Dataset entries:
──────────────────────────────

/-- The cause for which a record is invalid (R363), causes 1 to 9. -/
def State.invalidCause (s : State) (l : Launch) : Option Nat :=
  let usedInputs := (upFrom 0 4).map l.input |>.filter (fun x => x != (0, 0, 0))
  let c1 := bits (l.field 0 1) 7 4 != 0 || bits l.waitEn 7 4 != 0 || bits (l.field 0x4C 1) 7 1 != 0 || l.field 0x4E 2 != 0 || l.field 0xFE 2 != 0
    || (upFrom 0 8).any (fun i => bits (l.wreg i) 62 52 != 0) || l.field 0xF8 6 != 0
  let c2 := !(l.width == 16 || l.width == 32 || l.width == 64) || l.nregs == 0 || decide (512 < l.nregs) || decide (65536 < l.width * l.nregs)
  let c3 := l.teamSize == 0 || l.teamSize % max l.width 1 != 0 || decide (2048 < l.teamSize)
  let c4 := !(l.gang == 1 || l.gang == 2 || l.gang == 4) || (l.gang == 4 && decide (1024 < l.teamSize))
  let c5 := l.scratch % 128 != 0 || decide ((if 1024 < l.teamSize then 1048576 else 524288) < l.scratch) || l.priv % 16 != 0 || decide (4096 < l.priv)
    || l.cluster % 1024 != 0 || decide (1048576 < l.cluster) || !l.needs.fitsEmpty (lendOf l.cluster)
  let c6 := l.minDies == 0 || decide (l.maxDies < l.minDies) || decide ((s.ctx l.ctx).dieCount < l.minDies)
  let c7 := (!l.listed && l.teamCount == 0) || (l.listed && (l.teamCount != 0 || l.list == 0)) || (l.listed && l.elastic) || (l.elastic && !s.feature 5)
  let c8 := l.replay && (!s.feature 4 || l.nsync != 0 || l.snapAt == 0 || decide (4 ≤ s.liveReplays l.ctx))
  let c9 := decide (16 < l.nsync)
    || usedInputs.any (fun x => x.2.1 % 16 != 0 || x.2.2 % 16 != 0 || decide (x.2.1 < 16) || x.2.2 == 0 || decide (l.scratch < x.2.1 + x.2.2))
    || (upFrom 0 8).any (fun i => l.wreg i != 0 && bits (l.wreg i) 15 0 == 0) || l.leadPc % 8 != 0 || l.lanePc % 8 != 0
  (([c1, c2, c3, c4, c5, c6, c7, c8, c9].zipIdx).find? (fun p => p.1)).map (fun p => p.2 + 1)

/-- The sync table (R362): none if it cannot be read. -/
def State.readSync (s : State) (l : Launch) : Option (List (Bool × Nat)) :=
  if l.nsync = 0 then some []
  else match s.engineRead l.ctx l.syncAt (8 * l.nsync) with
    | .error _ => none
    | .ok bs => some ((upFrom 0 l.nsync).map (fun i =>
        let e := fieldAt bs (8 * i) 8
        (bit e 63, bits e 51 0)))

/-- An invalid record (R363): STATE 6, a record in the context's log, and DISP moves on. -/
def State.rejectLaunch (s : State) (c q slotVa cause : Nat) : State :=
  let s := s.updQueue c q (fun r => { r with disp := (r.disp + 1) % 2 ^ 32 })
  let s : State := match s.engineWrite c (slotVa + 0xFC) (bytesOf 1 6) with
    | .ok s => s
    | .error _ => s
  ((s.ctxLog c { type := 5, severity := 2, code := 0x14, engine := 11, syndrome := cause, address := slotVa }).1).doneAhead c q

/-- The launch at DISP − 1 allows the next one: all its teams dispatched, and ended if it is SERIAL (R360). -/
def State.prevAllows (s : State) (c q disp : Nat) : Bool :=
  match s.launchAt c q ((disp + 2 ^ 32 - 1) % 2 ^ 32) with
  | none => true
  | some (_, l) => l.state == 3 && !l.serial && l.killing.isNone

/-- LAUNCH_ACCEPT (R360, R363): DONE advances; the record at DISP is read, checked and accepted, or marked invalid. -/
def State.acceptLaunch (s : State) (c q : Nat) : State :=
  let k := s.ctx c
  if !s.processed c q then s
  else
    let s := s.doneAhead c q
    let r := s.queueRegs c q
    if r.disp = r.write || !s.prevAllows c q r.disp then s
    else
      let va := r.slotAt r.disp
      let w := s.schedSent c (s.enginePieces c va 256 false) false
      if w.2 = .wait then w.1
      else if w.2 = .lost then (((w.1.lostRecord 0 0).untaint (.sched c)).forget (.sched c)).rejectLaunch c q va 10
      else
      let read := w.1.engineRead c va 256
      let s := (w.1.engineTouch c va 256).forget (.sched c)
      match read with
      | .error _ => s.rejectLaunch c q va 10
      | .ok bs =>
        let l : Launch := { ctx := c, queue := q, slot := r.disp, image := bs, ident := k.nextIdent }
        match s.invalidCause l with
        | some cause => s.rejectLaunch c q va cause
        | none => match s.readSync l with
          | none => s.rejectLaunch c q va 10
          | some sync =>
            let s := s.updCtx c (fun k => { k with nextIdent := if (k.nextIdent + 1) % 2 ^ 32 = 0 then 1 else k.nextIdent + 1 })
            let s := s.updQueue c q (fun r => { r with disp := (r.disp + 1) % 2 ^ 32 })
            let lid := s.nextId
            { s with launches := s.launches.put lid { l with sync := sync }, nextId := lid + 1 }.markLaunch lid 1

def execLaunchAccept (s : State) : Host.Outcome State Fault Refusal := .next (s.acceptLaunch s.arg.a s.arg.b)

/-- LAUNCH_READY (R360): every wait that is enabled holds. -/
def State.launchReady (s : State) (lid : Nat) : State :=
  match s.launches.look lid with
  | none => s
  | some l =>
    let k := s.ctx l.ctx
    if l.state = 1 && l.killing.isNone && !l.restoring && s.processed l.ctx l.queue
        && (setBits l.waitEn 4).all (fun i => decide (l.thresh i ≤ (k.evt.get 0 (l.waitIdx i)).toNat)) then
      s.markLaunch lid 2
    else s

def execLaunchReady (s : State) : Host.Outcome State Fault Refusal := .next (s.launchReady s.arg.a)

/-! ## What is in use -/

/-- A team holds its core's resources, or only its scratchpad (R97, R381). -/
def Team.resident (t : Team) : Bool := t.place == .resident
def Team.holdsScratch (t : Team) : Bool := t.place == .resident || t.place == .retired

/-- What a resident team needs. -/
def Team.needs (t : Team) : Needs := needsOf t.width t.nregs t.size t.scratchBytes t.privBytes

/-- Bytes that a core lends to the cluster memory of gangs on its cluster, without the gangs of some teams. -/
def State.lentBy (s : State) (core : Nat) (without : List Nat) : Nat :=
  s.teams.foldl (fun m p =>
    if p.2.clusterBytes != 0 && p.2.holdsScratch && clusterOf p.2.core == clusterOf core && !without.contains p.1 then max m (lendOf p.2.clusterBytes) else m) 0

/-- What is in use on a core, without some teams. -/
def State.loadOf (s : State) (core : Nat) (without : List Nat) : Load :=
  s.teams.foldl (fun (x : Load) p =>
    let t := p.2
    let here := t.core == core
    let partner := t.paired && t.core + 1 == core
    if without.contains p.1 || !(here || partner) then x
    else
      let x := if t.holdsScratch then { x with bytes := x.bytes + (if here then t.needs.low else t.needs.high) } else x
      if !t.resident then x
      else
        let x := if here then { x with slots := t.slot :: x.slots } else { x with guests := x.guests + 1 }
        t.warps.foldl (fun x h => if (h.2.quarter < 4) = here then x.add (h.2.quarter % 4) t.needs.entries else x) x)
    { bytes := s.lentBy core without }

/-- A placement: the slot and the quarters of the home warps. -/
structure Place where
  core : Nat
  slot : Nat
  quarters : List Nat
  deriving DecidableEq, Repr

/-- A virtual die allows a core (R367), which is not on the harvested die (R2). -/
def State.allows (s : State) (c v core : Nat) : Bool :=
  let k := s.ctx c
  s.hdie != some (dieOf core) && decide (v < k.dieCount) && k.phys v == dieOf core && bit (k.coresOf v) (core % 20)

/-- Place a team on a core with some load, or a pair (R369). -/
def placeTeam (n : Needs) (core : Nat) (low high : Load) : Option Place :=
  match (upFrom 0 16).find? (fun i => !low.slots.contains i) with
  | none => none
  | some slot =>
    if 524288 < low.bytes + n.low || !low.room then none
    else match low.assign n.entries n.lowWarps with
      | none => none
      | some a =>
        if !n.paired then some { core := core, slot := slot, quarters := a }
        else if core % 2 != 0 || 524288 < high.bytes + n.high || !high.room then none
        else (high.assign n.entries (n.warps - n.lowWarps)).map (fun b =>
          { core := core, slot := slot, quarters := a ++ b.map (· + 4) })

/-- A load with a placed team, seen from its lower core or its partner. -/
def Load.with (x : Load) (n : Needs) (p : Place) (partner : Bool) : Load :=
  let x := { x with
    bytes := x.bytes + (if partner then n.high else n.low)
    slots := if partner then x.slots else p.slot :: x.slots
    guests := if partner then x.guests + 1 else x.guests }
  p.quarters.foldl (fun x q => if (q < 4) = !partner then x.add (q % 4) n.entries else x) x

/-- Every formed warp keeps its home warps on one quarter (R177, R378). -/
def Team.coherent (t : Team) (quarters : List Nat) : Bool :=
  t.formed.all (fun p => match p.2.threads with
    | [] => true
    | th :: rest => rest.all (fun u => quarters.getD (t.hwOf u) 0 == quarters.getD (t.hwOf th) 0))

/-- The quarters of a team's home warps. -/
def Team.quarters (t : Team) : List Nat := t.warps.vals.map (·.quarter)

/-- The team's old quarters fit a core's loads. -/
def Team.oldFits (t : Team) (low high : Load) : Bool :=
  let n := t.needs
  let f := t.quarters.foldl (fun (x : Load × Load) q =>
    if q < 4 then (x.1.add q n.entries, x.2) else (x.1, x.2.add (q - 4) n.entries)) (low, high)
  (f.1.entries ++ f.2.entries).all (fun e => decide (e ≤ 65536)) && (f.1.warps ++ f.2.warps).all (fun w => decide (w ≤ 16))

/-- The place of a team on a core with some load, or a pair: for a team that returns or moves, the quarters of R369 if its formed warps
stay together, else its old ones if they fit (R378). -/
def seat (n : Needs) (who : Option Team) (core : Nat) (low high : Load) : Option Place :=
  match placeTeam n core low high, who with
  | some p, some t =>
    if t.coherent p.quarters then some p
    else if t.oldFits low high then some { p with quarters := t.quarters }
    else none
  | p, _ => p

/-- Loads of some cores. -/
abbrev Loads := Tab Load

/-- Put a placed team into the loads. -/
def Loads.enter (m : Loads) (n : Needs) (p : Place) : Loads :=
  let m := m.upd p.core (fun x => x.with n p false)
  if n.paired then m.upd (p.core + 1) (fun x => x.with n p true) else m

/-- The first of some cores on which a team fits. -/
def Loads.first (m : Loads) (n : Needs) (who : Option Team) : List Nat → Option Place
  | [] => none
  | c :: rest => match seat n who c (m.get {} c) (m.get {} (c + 1)) with
    | some p => some p
    | none => m.first n who rest

/-- Place several teams of equal needs, new ones or given ones, one after another, on some cores; whole or not at all (R369). -/
def Loads.placeAll (m : Loads) (n : Needs) (cores : List Nat) : List (Option Team) → Option (List Place)
  | [] => some []
  | t :: rest => match m.first n t cores with
    | none => none
    | some p => ((m.enter n p).placeAll n cores rest).map (fun l => p :: l)

/-- The cores of a cluster, from one core on. -/
def clusterCores (core : Nat) : List Nat :=
  let b := core / 4 * 4
  (upFrom (core % 4) 4).map (fun i => b + i % 4)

──────────────────────────────

The lines above that hold "isNone" are the result; show every one of them.

  | some (_, l) => l.state == 3 && !l.serial && l.killing.isNone
    if l.state = 1 && l.killing.isNone && !l.restoring && s.processed l.ctx l.queue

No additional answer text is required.